Data to use:
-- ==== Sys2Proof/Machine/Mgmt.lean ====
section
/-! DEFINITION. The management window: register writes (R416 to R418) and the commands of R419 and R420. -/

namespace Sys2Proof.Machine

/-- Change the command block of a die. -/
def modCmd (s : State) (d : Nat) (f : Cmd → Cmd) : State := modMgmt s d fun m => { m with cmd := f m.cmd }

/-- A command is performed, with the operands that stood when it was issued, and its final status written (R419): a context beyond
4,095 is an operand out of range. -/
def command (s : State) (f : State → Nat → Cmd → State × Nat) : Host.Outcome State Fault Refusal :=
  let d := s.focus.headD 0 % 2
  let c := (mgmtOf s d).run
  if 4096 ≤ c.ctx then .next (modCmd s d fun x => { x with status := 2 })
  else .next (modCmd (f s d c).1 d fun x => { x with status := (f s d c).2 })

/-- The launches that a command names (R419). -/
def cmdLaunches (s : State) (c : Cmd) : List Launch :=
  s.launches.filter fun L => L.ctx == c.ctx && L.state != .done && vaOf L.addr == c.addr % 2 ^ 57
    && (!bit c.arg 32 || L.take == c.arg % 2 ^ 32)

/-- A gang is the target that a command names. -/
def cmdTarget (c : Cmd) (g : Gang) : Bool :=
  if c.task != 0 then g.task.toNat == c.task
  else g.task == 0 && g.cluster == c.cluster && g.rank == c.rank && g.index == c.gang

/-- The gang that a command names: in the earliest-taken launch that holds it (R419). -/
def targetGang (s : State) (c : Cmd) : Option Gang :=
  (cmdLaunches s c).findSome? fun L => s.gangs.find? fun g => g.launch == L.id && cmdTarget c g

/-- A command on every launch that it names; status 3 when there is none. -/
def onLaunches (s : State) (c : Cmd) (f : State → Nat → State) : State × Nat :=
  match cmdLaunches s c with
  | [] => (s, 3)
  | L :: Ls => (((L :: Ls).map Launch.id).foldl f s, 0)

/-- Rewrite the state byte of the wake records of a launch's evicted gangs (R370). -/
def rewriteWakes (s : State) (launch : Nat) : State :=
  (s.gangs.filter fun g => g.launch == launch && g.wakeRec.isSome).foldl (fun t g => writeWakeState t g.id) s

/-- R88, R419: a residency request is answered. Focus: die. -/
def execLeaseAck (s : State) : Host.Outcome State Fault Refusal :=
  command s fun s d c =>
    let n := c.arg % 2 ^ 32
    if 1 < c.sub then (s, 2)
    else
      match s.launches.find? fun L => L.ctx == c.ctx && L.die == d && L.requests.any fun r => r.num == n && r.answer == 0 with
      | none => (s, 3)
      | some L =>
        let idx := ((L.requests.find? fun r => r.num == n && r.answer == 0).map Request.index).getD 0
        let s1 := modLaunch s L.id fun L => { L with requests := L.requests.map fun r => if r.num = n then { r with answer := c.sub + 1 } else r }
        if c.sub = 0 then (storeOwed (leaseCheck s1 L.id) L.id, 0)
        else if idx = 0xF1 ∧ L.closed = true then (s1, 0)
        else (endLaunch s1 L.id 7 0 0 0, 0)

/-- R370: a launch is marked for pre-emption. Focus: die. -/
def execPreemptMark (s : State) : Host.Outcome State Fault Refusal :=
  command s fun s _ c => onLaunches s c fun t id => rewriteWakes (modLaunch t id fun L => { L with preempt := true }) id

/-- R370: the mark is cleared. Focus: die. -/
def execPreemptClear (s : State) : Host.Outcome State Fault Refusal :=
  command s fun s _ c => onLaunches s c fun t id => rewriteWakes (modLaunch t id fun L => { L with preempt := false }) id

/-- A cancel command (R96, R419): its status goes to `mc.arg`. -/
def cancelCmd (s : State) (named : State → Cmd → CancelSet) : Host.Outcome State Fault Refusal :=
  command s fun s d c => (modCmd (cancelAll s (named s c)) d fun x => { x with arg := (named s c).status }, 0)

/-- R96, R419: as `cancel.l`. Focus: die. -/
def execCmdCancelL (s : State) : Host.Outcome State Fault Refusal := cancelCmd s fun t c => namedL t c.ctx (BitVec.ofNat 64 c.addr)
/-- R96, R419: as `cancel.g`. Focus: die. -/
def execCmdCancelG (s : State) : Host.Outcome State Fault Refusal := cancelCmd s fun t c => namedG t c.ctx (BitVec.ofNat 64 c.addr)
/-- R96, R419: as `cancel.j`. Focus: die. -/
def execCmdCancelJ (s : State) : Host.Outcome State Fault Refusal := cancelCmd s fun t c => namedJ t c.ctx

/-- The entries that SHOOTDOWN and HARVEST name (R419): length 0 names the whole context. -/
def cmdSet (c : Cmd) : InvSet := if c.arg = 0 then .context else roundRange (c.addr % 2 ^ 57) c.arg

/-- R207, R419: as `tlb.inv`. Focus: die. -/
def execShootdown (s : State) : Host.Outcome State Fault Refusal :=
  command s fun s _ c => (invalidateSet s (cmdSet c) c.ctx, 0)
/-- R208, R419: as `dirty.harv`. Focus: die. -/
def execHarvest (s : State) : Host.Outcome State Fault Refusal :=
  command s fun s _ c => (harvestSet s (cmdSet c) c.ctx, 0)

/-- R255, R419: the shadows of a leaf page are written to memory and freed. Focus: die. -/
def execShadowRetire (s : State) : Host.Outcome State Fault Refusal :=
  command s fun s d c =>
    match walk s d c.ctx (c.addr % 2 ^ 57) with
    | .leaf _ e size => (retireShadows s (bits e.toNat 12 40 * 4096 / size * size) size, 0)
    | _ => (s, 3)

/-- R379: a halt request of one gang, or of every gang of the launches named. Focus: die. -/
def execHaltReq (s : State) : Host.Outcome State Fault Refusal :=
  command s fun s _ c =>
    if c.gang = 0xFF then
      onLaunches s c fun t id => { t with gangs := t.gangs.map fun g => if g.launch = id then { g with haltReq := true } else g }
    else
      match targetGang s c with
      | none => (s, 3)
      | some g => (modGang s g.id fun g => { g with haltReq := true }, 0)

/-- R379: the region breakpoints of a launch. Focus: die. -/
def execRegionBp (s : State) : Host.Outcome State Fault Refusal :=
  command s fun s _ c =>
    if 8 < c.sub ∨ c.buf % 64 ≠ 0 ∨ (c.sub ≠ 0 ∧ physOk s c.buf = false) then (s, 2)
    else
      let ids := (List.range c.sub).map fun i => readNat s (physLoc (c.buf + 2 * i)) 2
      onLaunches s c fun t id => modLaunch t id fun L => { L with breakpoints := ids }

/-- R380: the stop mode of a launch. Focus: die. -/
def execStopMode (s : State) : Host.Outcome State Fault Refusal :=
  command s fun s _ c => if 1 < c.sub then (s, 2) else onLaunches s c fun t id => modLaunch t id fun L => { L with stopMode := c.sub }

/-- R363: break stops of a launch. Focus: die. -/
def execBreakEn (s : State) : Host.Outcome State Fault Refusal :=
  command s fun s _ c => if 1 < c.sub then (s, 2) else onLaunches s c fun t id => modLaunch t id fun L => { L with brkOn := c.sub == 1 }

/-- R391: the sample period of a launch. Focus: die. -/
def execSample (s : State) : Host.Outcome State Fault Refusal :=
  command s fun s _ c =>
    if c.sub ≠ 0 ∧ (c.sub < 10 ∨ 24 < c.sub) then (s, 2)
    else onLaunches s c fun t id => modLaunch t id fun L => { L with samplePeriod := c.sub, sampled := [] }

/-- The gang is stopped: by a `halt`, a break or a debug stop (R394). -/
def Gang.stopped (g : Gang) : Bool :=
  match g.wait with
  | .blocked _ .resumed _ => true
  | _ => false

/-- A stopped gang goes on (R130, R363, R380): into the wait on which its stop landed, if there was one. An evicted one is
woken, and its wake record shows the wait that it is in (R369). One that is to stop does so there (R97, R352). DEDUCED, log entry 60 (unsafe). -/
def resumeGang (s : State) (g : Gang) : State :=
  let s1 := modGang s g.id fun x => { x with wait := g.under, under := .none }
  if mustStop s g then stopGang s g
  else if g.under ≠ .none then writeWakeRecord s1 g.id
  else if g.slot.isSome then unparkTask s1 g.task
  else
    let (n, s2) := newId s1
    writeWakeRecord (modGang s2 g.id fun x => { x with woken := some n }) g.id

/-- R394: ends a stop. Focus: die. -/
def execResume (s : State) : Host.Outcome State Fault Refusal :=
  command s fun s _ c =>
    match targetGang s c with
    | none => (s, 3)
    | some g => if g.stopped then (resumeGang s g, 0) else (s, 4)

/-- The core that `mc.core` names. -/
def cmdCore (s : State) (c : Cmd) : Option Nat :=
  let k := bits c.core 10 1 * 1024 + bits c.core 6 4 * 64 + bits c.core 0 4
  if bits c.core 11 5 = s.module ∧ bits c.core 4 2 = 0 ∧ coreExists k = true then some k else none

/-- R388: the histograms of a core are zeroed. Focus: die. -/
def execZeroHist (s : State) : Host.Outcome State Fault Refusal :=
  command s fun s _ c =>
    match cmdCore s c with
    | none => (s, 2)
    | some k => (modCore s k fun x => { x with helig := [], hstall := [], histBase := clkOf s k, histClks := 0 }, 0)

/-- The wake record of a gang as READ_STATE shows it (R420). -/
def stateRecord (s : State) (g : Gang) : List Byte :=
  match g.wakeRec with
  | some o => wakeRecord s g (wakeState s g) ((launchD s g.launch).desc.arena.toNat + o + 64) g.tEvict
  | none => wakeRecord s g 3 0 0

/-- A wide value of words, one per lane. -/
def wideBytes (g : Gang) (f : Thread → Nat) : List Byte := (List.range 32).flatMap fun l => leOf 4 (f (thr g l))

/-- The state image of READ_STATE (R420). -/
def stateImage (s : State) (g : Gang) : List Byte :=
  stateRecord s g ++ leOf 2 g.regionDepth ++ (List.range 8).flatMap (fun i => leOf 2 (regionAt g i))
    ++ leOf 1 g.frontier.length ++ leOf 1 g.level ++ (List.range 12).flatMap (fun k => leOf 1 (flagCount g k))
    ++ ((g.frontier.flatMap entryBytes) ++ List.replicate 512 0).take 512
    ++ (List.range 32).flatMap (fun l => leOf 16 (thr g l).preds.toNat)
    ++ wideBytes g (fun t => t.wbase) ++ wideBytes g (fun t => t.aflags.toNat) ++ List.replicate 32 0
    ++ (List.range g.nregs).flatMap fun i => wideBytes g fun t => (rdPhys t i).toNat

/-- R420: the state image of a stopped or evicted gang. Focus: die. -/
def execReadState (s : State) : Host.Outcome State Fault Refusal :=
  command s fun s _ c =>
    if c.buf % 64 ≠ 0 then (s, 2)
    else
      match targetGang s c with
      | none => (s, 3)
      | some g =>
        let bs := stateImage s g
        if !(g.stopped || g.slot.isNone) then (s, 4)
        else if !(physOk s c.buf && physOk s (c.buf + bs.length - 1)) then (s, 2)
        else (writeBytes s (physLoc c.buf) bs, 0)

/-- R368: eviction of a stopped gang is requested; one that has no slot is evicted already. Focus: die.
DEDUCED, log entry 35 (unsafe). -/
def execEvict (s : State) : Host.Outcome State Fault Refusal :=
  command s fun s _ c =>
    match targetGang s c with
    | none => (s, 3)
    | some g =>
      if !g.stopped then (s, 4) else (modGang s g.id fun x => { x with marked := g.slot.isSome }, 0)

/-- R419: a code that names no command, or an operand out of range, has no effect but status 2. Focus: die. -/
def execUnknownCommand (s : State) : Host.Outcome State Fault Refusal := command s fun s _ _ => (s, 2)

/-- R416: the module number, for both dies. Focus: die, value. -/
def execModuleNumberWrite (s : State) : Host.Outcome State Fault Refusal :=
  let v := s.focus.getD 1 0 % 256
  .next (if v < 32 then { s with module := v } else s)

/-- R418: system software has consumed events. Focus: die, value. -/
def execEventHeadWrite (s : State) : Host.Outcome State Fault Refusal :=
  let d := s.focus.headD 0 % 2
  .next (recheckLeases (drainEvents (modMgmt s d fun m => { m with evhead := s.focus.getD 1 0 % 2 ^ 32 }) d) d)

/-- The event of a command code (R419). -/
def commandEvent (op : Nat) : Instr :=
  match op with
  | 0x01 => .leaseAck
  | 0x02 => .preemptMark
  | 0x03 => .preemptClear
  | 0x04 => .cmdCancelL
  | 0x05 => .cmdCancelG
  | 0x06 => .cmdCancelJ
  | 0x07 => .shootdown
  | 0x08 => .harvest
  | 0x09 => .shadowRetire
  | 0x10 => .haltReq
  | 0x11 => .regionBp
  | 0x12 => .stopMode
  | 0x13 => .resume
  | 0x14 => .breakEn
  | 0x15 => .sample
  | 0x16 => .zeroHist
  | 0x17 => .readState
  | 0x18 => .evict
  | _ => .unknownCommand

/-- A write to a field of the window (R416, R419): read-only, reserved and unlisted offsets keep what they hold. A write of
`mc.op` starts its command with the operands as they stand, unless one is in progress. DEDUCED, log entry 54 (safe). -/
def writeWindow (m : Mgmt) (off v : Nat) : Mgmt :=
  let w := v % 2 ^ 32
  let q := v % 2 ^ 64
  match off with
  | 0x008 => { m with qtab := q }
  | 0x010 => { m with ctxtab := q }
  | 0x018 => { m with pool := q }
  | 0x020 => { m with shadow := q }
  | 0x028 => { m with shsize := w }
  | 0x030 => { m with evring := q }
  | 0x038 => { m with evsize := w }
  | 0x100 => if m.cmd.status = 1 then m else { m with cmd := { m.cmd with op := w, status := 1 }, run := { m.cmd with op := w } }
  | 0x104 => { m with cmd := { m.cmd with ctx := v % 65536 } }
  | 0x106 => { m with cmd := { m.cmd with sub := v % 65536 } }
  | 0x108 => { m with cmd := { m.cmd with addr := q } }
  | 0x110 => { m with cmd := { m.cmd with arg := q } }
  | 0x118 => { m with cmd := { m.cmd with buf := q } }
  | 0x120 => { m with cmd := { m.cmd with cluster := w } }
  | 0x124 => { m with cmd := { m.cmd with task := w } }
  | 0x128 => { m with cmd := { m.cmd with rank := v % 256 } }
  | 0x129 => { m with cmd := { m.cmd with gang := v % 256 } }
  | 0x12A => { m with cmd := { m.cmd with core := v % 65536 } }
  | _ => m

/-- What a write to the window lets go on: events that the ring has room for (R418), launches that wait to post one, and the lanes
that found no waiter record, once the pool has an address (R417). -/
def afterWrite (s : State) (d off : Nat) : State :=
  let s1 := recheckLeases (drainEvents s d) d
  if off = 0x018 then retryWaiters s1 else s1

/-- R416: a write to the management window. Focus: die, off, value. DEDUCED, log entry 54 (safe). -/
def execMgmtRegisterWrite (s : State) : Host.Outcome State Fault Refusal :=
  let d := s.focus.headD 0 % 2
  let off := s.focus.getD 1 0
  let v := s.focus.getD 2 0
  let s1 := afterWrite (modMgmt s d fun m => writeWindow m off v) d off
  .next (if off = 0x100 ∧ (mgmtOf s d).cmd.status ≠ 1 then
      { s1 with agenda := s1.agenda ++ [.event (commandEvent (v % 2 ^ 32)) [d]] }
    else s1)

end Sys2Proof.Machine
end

What to produce:
Please copy each line of the entries in which the word "rank" shows up.

Answer box:
  else g.task == 0 && g.cluster == c.cluster && g.rank == c.rank && g.index == c.gang
  | 0x128 => { m with cmd := { m.cmd with rank := v % 256 } }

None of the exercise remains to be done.